Collected data
-- ==== Sys2Proof/Syntax.lean ====
section
/-!
DEFINITION. The commands of the CZ9600, one constructor per row of spec/opcode_table.json.
-/
namespace Sys2Proof
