/-! ### TSK -/
def TSK_SEL_TASK : Fld := ⟨0x40, 1, 0, 0, 10, .rw, .atOnce, 0, [], [], false⟩
def TSK_TENTRYL_ENTRY : Fld := ⟨0x44, 1, 0, 1, 31, .rw, .atOnce, 0, [], [], false⟩
def TSK_TENTRYH_ENTRY : Fld := ⟨0x48, 1, 0, 0, 8, .rw, .atOnce, 0, [], [], false⟩
def TSK_TARGL_ARG : Fld := ⟨0x4C, 1, 0, 0, 32, .rw, .atOnce, 0, [], [], false⟩
def TSK_TARGH_ARG : Fld := ⟨0x50, 1, 0, 0, 32, .rw, .atOnce, 0, [], [], false⟩
def TSK_TCFG_PRIO : Fld := ⟨0x54, 1, 0, 0, 5, .rw, .atOnce, 0, [], [], false⟩
def TSK_TCFG_AFFINITY : Fld := ⟨0x54, 1, 0, 8, 4, .rw, .atOnce, 15, [], [], false⟩
def TSK_TCFG_EN : Fld := ⟨0x54, 1, 0, 12, 1, .rw, .atOnce, 0, [], [], false⟩
def TSK_TSTAT_STATE : Fld := ⟨0x58, 1, 0, 0, 3, .ro, .status, 0, [], [], false⟩
def TSK_TSTAT_REPOST : Fld := ⟨0x58, 1, 0, 3, 1, .ro, .status, 0, [], [], false⟩
def TSK_TSTAT_CORE : Fld := ⟨0x58, 1, 0, 4, 2, .ro, .status, 0, [], [], false⟩
def TSK_TSTAT_POSTCNT : Fld := ⟨0x58, 1, 0, 8, 8, .ro, .status, 0, [], [], false⟩
def TSK_POST_TASK : Fld := ⟨0x5C, 1, 0, 0, 10, .wo, .atOnce, 0, [], [], false⟩
def TSK_DELAYTIME_TIME : Fld := ⟨0x60, 1, 0, 0, 32, .rw, .atOnce, 0, [], [], false⟩
def TSK_DELAYGO_TASK : Fld := ⟨0x64, 1, 0, 0, 10, .wo, .atOnce, 0, [], [], false⟩
def TSK_DELAYGO_ABS : Fld := ⟨0x64, 1, 0, 16, 1, .wo, .atOnce, 0, [], [], false⟩
def TSK_CANCEL_TASK : Fld := ⟨0x68, 1, 0, 0, 10, .wo, .atOnce, 0, [], [], false⟩
def TSK_QSTAT_FILL : Fld := ⟨0x6C, 1, 0, 0, 7, .ro, .status, 0, [], [], false⟩
def TSK_QSTAT_DELAYED : Fld := ⟨0x6C, 1, 0, 16, 11, .ro, .status, 0, [], [], false⟩
def TSK_NEXTREL_ST : Fld := ⟨0x70, 1, 0, 0, 32, .ro, .status, 0, [], [], false⟩
def TSK_ABANDON_TASK : Fld := ⟨0x74, 1, 0, 0, 10, .ro, .status, 0, [], [], false⟩
def TSK_st_FRAMES : Fld := ⟨0x800, 1, 0, 0, 32, .ro, .latch, 0, [], [], false⟩
def TSK_st_POSTS : Fld := ⟨0x804, 1, 0, 0, 32, .ro, .latch, 0, [], [], false⟩
def TSK_st_RELEASES : Fld := ⟨0x808, 1, 0, 0, 32, .ro, .latch, 0, [], [], false⟩
def TSK_st_TAKES : Fld := ⟨0x80C, 1, 0, 0, 32, .ro, .latch, 0, [], [], false⟩
def TSK_st_DONES : Fld := ⟨0x810, 1, 0, 0, 32, .ro, .latch, 0, [], [], false⟩
def TSK_st_REPOSTS : Fld := ⟨0x814, 1, 0, 0, 32, .ro, .latch, 0, [], [], false⟩
def TSK_st_BADPOST : Fld := ⟨0x818, 1, 0, 0, 32, .ro, .latch, 0, [], [], false⟩
def TSK_st_FULLWAITS : Fld := ⟨0x81C, 1, 0, 0, 32, .ro, .latch, 0, [], [], false⟩
def TSK_st_POSTDROP : Fld := ⟨0x820, 1, 0, 0, 32, .ro, .latch, 0, [], [], false⟩
def TSK_st_QPEAK : Fld := ⟨0x824, 1, 0, 0, 7, .ro, .latch, 0, [], [], false⟩
/-- The fields of the TSK page type. -/
def rowsTSK : List Fld :=
  [TSK_SEL_TASK, TSK_TENTRYL_ENTRY, TSK_TENTRYH_ENTRY, TSK_TARGL_ARG, TSK_TARGH_ARG, TSK_TCFG_PRIO, TSK_TCFG_AFFINITY, TSK_TCFG_EN, TSK_TSTAT_STATE, TSK_TSTAT_REPOST, TSK_TSTAT_CORE, TSK_TSTAT_POSTCNT] ++
  [TSK_POST_TASK, TSK_DELAYTIME_TIME, TSK_DELAYGO_TASK, TSK_DELAYGO_ABS, TSK_CANCEL_TASK, TSK_QSTAT_FILL, TSK_QSTAT_DELAYED, TSK_NEXTREL_ST, TSK_ABANDON_TASK, TSK_st_FRAMES, TSK_st_POSTS, TSK_st_RELEASES] ++
  [TSK_st_TAKES, TSK_st_DONES, TSK_st_REPOSTS, TSK_st_BADPOST, TSK_st_FULLWAITS, TSK_st_POSTDROP, TSK_st_QPEAK]
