/-- One task (R486, R487). -/
structure Task where
  entry : BitVec 40 := 0
  arg : Dword := 0
  prio : Nat := 0
  affinity : BitVec 4 := 15
  en : Bool := false
  mode : TaskMode := .idle
  repost : Bool := false
  postcnt : Nat := 0
  core : Nat := 0
  deriving DecidableEq, Repr

/-- The scheduler: tasks that differ from their reset value, the ready order, the delay list, the post queue and
the posts whose handshake is withheld (task, and its writer's agent code less 1, none for a DMA channel's). -/
structure TskState where
  tasks : List (Nat × Task) := []
  ready : List Nat := []
  delayed : List (Nat × Word) := []
  posts : List Nat := []
  waiting : List (Nat × Option Nat) := []
  deriving DecidableEq, Repr

/-- The external inputs of the event controller: the level last accepted at EXT0 to EXT7 (R484). -/
structure EvcState where
  extLevel : List Bool := List.replicate 8 false
  deriving DecidableEq, Repr

/-! ### Fabric time (chapter 2) and the dovetail commit (chapter 3) -/

/-- The servo's states (R36). -/
inductive Servo where
  | free | acquire | locked | holdover
  deriving DecidableEq, Repr

/-- The phase tracker's states (R54). -/
inductive Tracker where
  | epoch | seek | track | hold
  deriving DecidableEq, Repr

/-- One time trigger (R56, R57): the ST of its next instant while it is armed, the last it fired since enable, the task whose post its
target has yet to accept, and for FRAME the offset and K of the frame with the instants fired in it. -/
structure Trig where
  next : Option Word := none
  last : Option Word := none
  busy : Option Nat := none
  offset : Nat := 0
  k : Nat := 0
  idx : Nat := 0
  deriving DecidableEq, Repr

/-- The data set an Announce carries, in the order in which IEEE 1588-2019 compares it. -/
structure PtpMaster where
  prio1 : Nat
  cls : Nat
  accuracy : Nat
  variance : Nat
  prio2 : Nat
  identity : Nat
  steps : Nat
  /-- The sourcePortIdentity that announces it. -/
  source : Nat
  deriving DecidableEq, Repr

/-- The ordinary clock of R45: its port state, its master, and the exchange in flight. -/
structure PtpState where
  master : Option PtpMaster := none
  isMaster : Bool := false
  syncSeq : Nat := 0
  /-- Two-step Sync awaiting its Follow_Up: sequence, receive time and correction. -/
  await : Option (Nat × Int × Int) := none
  /-- t2 − t1 of the last Sync, corrected, 2^-16 ns. -/
  down : Option Int := none
  /-- The Delay_Req in flight: sequence and departure time. -/
  req : Option (Nat × Int) := none
  reqSeq : Nat := 0
  /-- The mean path delay in force, 2^-16 ns. -/
  delay : Option Int := none
  annSeq : Nat := 0
  deriving DecidableEq, Repr

/-- The time base, the servo, the frame cycle and the triggers. -/
structure TimeState where
  /-- FT in units of 2^-16 ns since the PTP epoch (R29). -/
  ft : Nat := 0
  /-- The accumulator of 32 bits below the FT fraction. -/
  acc : Nat := 0
  /-- The correction in force, 2^-8 ppb (R32). -/
  corr : Int := 0
  /-- The correction the servo wants while R40 slews it. -/
  goal : Int := 0
  /-- The integral term of the frequency loop (R36), 2^-8 ppb. -/
  integ : Rat := 0
  servo : Servo := .free
  holdFreq : Option Int := none
  /-- Segments of time spent in LOCKED, newest first: (duration in 2^-16 ns, correction), at most 64 s. -/
  lockLog : List (Nat × Int) := []
  /-- FT at which the present correction or the present state began. -/
  segStart : Nat := 0
  lockRun : Nat := 0
  unlockRun : Nat := 0
  /-- The FT of the last measurement. -/
  lastMeas : Option Nat := none
  /-- The first PTP measurement of a new lead path is discarded (R45), and the first Brura one of a new time parent (R374). -/
  discardPtp : Bool := false
  discardBru : Bool := false
  /-- The source that AUTO last resolved to (R35). -/
  autoSrc : Nat := 1
  /-- ACQWAIT has passed since the start, in FREE or ACQUIRE (R43). -/
  acqDone : Bool := false
  everLocked : Bool := false
  heldStep : Option Int := none
  /-- The frame in progress and the sequence counter (R49). -/
  fn : Nat := 0
  seq : Word := 0
  /-- ST of the most recent FS (R62). -/
  fsAt : Word := 0
  /-- FT of the most recent FS, moved by each step of FT (R60). -/
  fsFt : Nat := 0
  /-- FS of the frame in progress as the grid gave it (R47, R48), in units of 2^-16 ns. -/
  fsGrid : Nat := 0
  /-- Between T_end and FS(M): the FN M that starts next (R59). -/
  gapM : Option Nat := none
  /-- The counter of the last frame that ended at a T_end, with the FT of that instant (R59). -/
  ended : Option (Word × Nat) := none
  /-- The latch offsets, in ns, that were in force before the last FS: those of the frame that it ended (R51). -/
  offPrev : List Nat := []
  /-- The frame periods, in 1/16 ns, of the modes of the frame in progress and of the one before. -/
  perNow : Rat := 0
  perPrev : Rat := 0
  /-- LATCFG of each latch group before the last FS: it governs the pulse at the latch of the frame that it ended (R179). -/
  latPrev : List Word := []
  /-- The first latch of a gap has still to cover from T_end (R88). -/
  phi : Nat := 0
  track : Tracker := .epoch
  /-- Phase samples, newest first, at most 8 (R53). -/
  samples : List Nat := []
  lastRef : Option Nat := none
  refMatch : Nat := 0
  refMiss : Nat := 0
  /-- Re-phase requested at the next T_end, with its target phase (R54). -/
  rephase : Option Nat := none
  trig : List Trig := List.replicate 16 {}
  ppsHigh : Bool := false
  ptp : PtpState := {}
  /-- The last ST 2059-2 TLV received, at most 64 bytes (R65). -/
  tlv : List Byte := []
  deriving DecidableEq, Repr

/-- The commit's states (R83). -/
inductive CmtMode where
  | idle | checking | armed | locked
  deriving DecidableEq, Repr

/-- The staging set's owner and the commit under way (R77, R83). -/
structure CmtState where
  owner : Nat := 0
  mode : CmtMode := .idle
  /-- The target FN and whether it is F′ (R83). -/
  target : Nat := 0
  late : Bool := false
  latePol : Bool := false
  arming : Nat := 0
  disarmPending : Bool := false
  /-- An armed commit whose cutoff came before E was fixed: it is re-targeted to E (R533). -/
  waitE : Bool := false
  /-- Statistics hold: latches still suppressed, latches suppressed so far (R87). -/
  holdLeft : Nat := 0
  held : Nat := 0
  /-- Frames since the last latch that was not suppressed. -/
  frames : Nat := 0
  deriving DecidableEq, Repr


/-! ### Canvas (chapter 4) and colour (chapter 5) -/

/-- A unit of content that an ingress converter puts into a buffer (R107). -/
structure Filling where
  /-- The source that fills it (R104). -/
  src : Nat
  stamp : Nat
  /-- Its buffer, none once the unit is dropped (R107). -/
  buf : Option Nat
  /-- The quarters of a tile set that have arrived (R113). -/
  got : List Nat := []
  /-- The pixels of a video frame that have arrived, by row, and its packets: the least and the greatest number, how many, and the
  number of the one with the marker bit (R111). -/
  rows : List (Nat × Nat) := []
  lo : Nat := 0
  hi : Nat := 0
  count : Nat := 0
  last : Option Nat := none
  /-- The run that begins the frame, at row 0 and column 0, has arrived. -/
  origin : Bool := false
  deriving DecidableEq, Repr

/-- One veneer: the buffer it last took and its stamp, the window FOLLOW stays on, the complete buffers with their stamps, newest
first, whether it is transparent after a missed fetch, and what its converter is filling. -/
structure Ven where
  taken : Option Nat := none
  stamp : Nat := 0
  window : Option (Nat × Nat) := none
  complete : List (Nat × Nat) := []
  missed : Bool := false
  /-- The units being filled, and those dropped whose remaining parts are still to come. -/
  units : List Filling := []
  /-- The universes of the snapshot being rendered (R112): universe, slots, fresh. -/
  snap : List (Nat × List Byte × Bool) := []
  /-- A frame of sACN data was dropped, so that the next snapshot is not made complete (R499). -/
  lost : Bool := false
  /-- The numbers of the packets with the marker bit that last arrived, newest first (R111). -/
  ends : List Nat := []
  deriving DecidableEq, Repr

/-- What a rectangle of the square check holds (R126, R127): what its ports have reported of frames not yet judged, and the last result with its FN and
CRC. -/
structure Rect where
  /-- EXPECT of runs of frames, the newest first: the first and the last FN of a run, and its value (R126). -/
  exps : List (Nat × Nat × Nat) := []
  /-- A frame, a port, and the port's bits or that it skipped (1) or was overridden (2). -/
  got : List (Nat × Nat × Nat × List Bool) := []
  result : Nat := 0
  resFn : Nat := 0
  crc : Word := 0
  deriving DecidableEq, Repr

/-- The colour engine: the state records in force, by instance, each with the FT since when it is; those the last sweep wrote, and the FT of
that sweep; and the profile cache, most recently used first, with each block's size (R149 to R151, R160). -/
structure ColState where
  applied : List (Nat × List Byte) := []
  formed : List (Nat × Nat) := []
  swept : Option (List (Nat × List Byte)) := none
  sweptAt : Nat := 0
  cache : List (Nat × Nat) := []
  deriving DecidableEq, Repr

/-! ### Edge placers, strand ports and overrides (chapter 6) -/

/-- An entry of an edge placer (R166): its instant in 1/16 ns of FT, its level at the pin, and, for an entry past on its arrival, the
instant of the arrival. -/
structure Entry where
  t : Nat
  level : Bool
  late : Option Nat := none
  deriving DecidableEq, Repr

/-- One output pin: its driven level (none: high-impedance), the instant of its last edge in 1/16 ns of FT, the placer's queue, the
edges its sequencer has still to supply, and the end of the last calibration window on it. -/
structure Pin where
  level : Option Bool := none
  last : Option Nat := none
  queue : List Entry := []
  feed : List Entry := []
  window : Option (Nat × Nat) := none
  deriving DecidableEq, Repr

/-- The stages of an RDM transaction (R201): idle, queued, the request on the line, listening, and the mark after it, with
another request queued or not. -/
inductive Rdm where
  | idle | queued | sending | listening | mark | markQueued
  deriving DecidableEq, Repr

/-- The stages of a dark-out (R185): none, due from the next latch, shown or sent, and, for DMX, its packet on the line. -/
inductive Dark where
  | none | due | showing | ending
  deriving DecidableEq, Repr

/-- One strand port: the mode and configuration taken up (R26), the preparation of the frame in progress, the frames prepared, the
shift in progress, what it shows, its holds and its transactions. -/
structure Strand where
  mode : Nat := 0
  /-- CFG, SBUF0, SBUF1, RBBASE, TBIT, T0H, T1H, ENDGAP, P0 to P3, COL.PORT and the segment's FIRST and COUNT, as taken up. -/
  cfg : List Word := []
  /-- Entries of the frame in progress that have passed the lanes, and whether one was blocked or lost (R22, R124, R27). -/
  pos : Nat := 0
  spoiled : Bool := false
  /-- Counters of the frames prepared whose latch has not fired. -/
  prep : List Word := []
  /-- The frame in shift, or the override's, with the codes sent. -/
  shifting : Bool := false
  shiftFn : Nat := 0
  /-- The instant, in 1/16 ns, at which that shift began. -/
  shiftAt : Rat := 0
  shiftOvr : Bool := false
  codes : List Nat := []
  /-- FN last skipped or sent under an override, for the square check. -/
  skipFn : Option Nat := none
  /-- The last frame taken up or sent, for the square check and the DMX packet. -/
  shownFn : Nat := 0
  /-- Codes the pattern, duties or grey-scale in force come from (R25), and the period grid: its origin and the next period's index. -/
  shown : List Nat := []
  origin : Rat := 0
  /-- The configuration it was taken up under (R26). -/
  shownCfg : List Word := []
  /-- The frame period, in 1/16 ns, of that grid. -/
  frameP : Rat := 0
  idx : Nat := 0
  dark : Dark := .none
  /-- A THERMAL hold has stopped the port in RUN or TEST, and its dark-out is still to come (R185). -/
  darkDue : Bool := false
  thermal : Bool := false
  sleep : Bool := false
  cal : Bool := false
  /-- The override state on the port, and whether it still holds its override content (R215). -/
  ovr : Option Nat := none
  ovrHold : Bool := false
  ovrEnd : Nat := 0
  ovrMark : Bool := false
  /-- The end of the override's first application, in 1/16 ns: no frame begins before it (R214). -/
  ovrUntil : Rat := 0
  /-- The counter of the last frame whose latch the port has passed (R26). -/
  latched : Option Word := none
  /-- GCLK is stopped until a frame is shown (R185, R213, R215). -/
  noScan : Bool := false
  /-- The counter of the newest prepared frame whose latch has passed, for the next DMX packet, and the FN of the frame last checked (R199, R127). -/
  dmxSeq : Option Word := none
  sqcFn : Option Nat := none
  /-- The shift that a panel last loaded is of an override state of KIND OFF (R213). -/
  shiftDark : Bool := false
  /-- The DMX packet's slots and the instant of the last break (R199). -/
  packet : List Byte := []
  lastBreak : Nat := 0
  packetEnd : Nat := 0
  rdm : Rdm := .idle
  /-- The request window at 0xC00 (bytes that are not 0) and the response of R201. -/
  rdmReq : List (Nat × Byte) := []
  rdmResp : List Byte := []
  /-- Words of the next frame whose read missed its deadline (R176), and the last switching instant served (R194). -/
  missWords : List Nat := []
  lastSwitch : Nat := 0
  /-- Read-back words of the last shift (R188), and its end. -/
  back : List Nat := []
  backFt : Option Nat := none
  deriving DecidableEq, Repr

/-- Overrides: the active states, and the level last accepted at TRIG0 to TRIG7 with the FT of its change. -/
structure OvrState where
  active : BitVec 8 := 0
  trig : List Bool := List.replicate 8 false
  /-- The FT of each state's last fire (R216). -/
  fireAt : List (Option Nat) := List.replicate 8 none
  deriving DecidableEq, Repr

/-- The frame whose latch comes next on a latch group: its FN and its sequence counter (R26); whether a pulse is in progress, the instant of its
active edge in 1/16 ns and the LATCFG it was made under (R179). -/
structure Latch where
  fn : Nat := 0
  seq : Word := 0
  high : Bool := false
  at' : Nat := 0
  cfg : Word := 0
  deriving DecidableEq, Repr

Exercise details
Retype the portion of the data above that starts on the line with "packet : List Byte := []" and finishes on the line with "rdmResp : List Byte := []", including both of those lines.

Written reply
  packet : List Byte := []
  lastBreak : Nat := 0
  packetEnd : Nat := 0
  rdm : Rdm := .idle
  /-- The request window at 0xC00 (bytes that are not 0) and the response of R201. -/
  rdmReq : List (Nat × Byte) := []
  rdmResp : List Byte := []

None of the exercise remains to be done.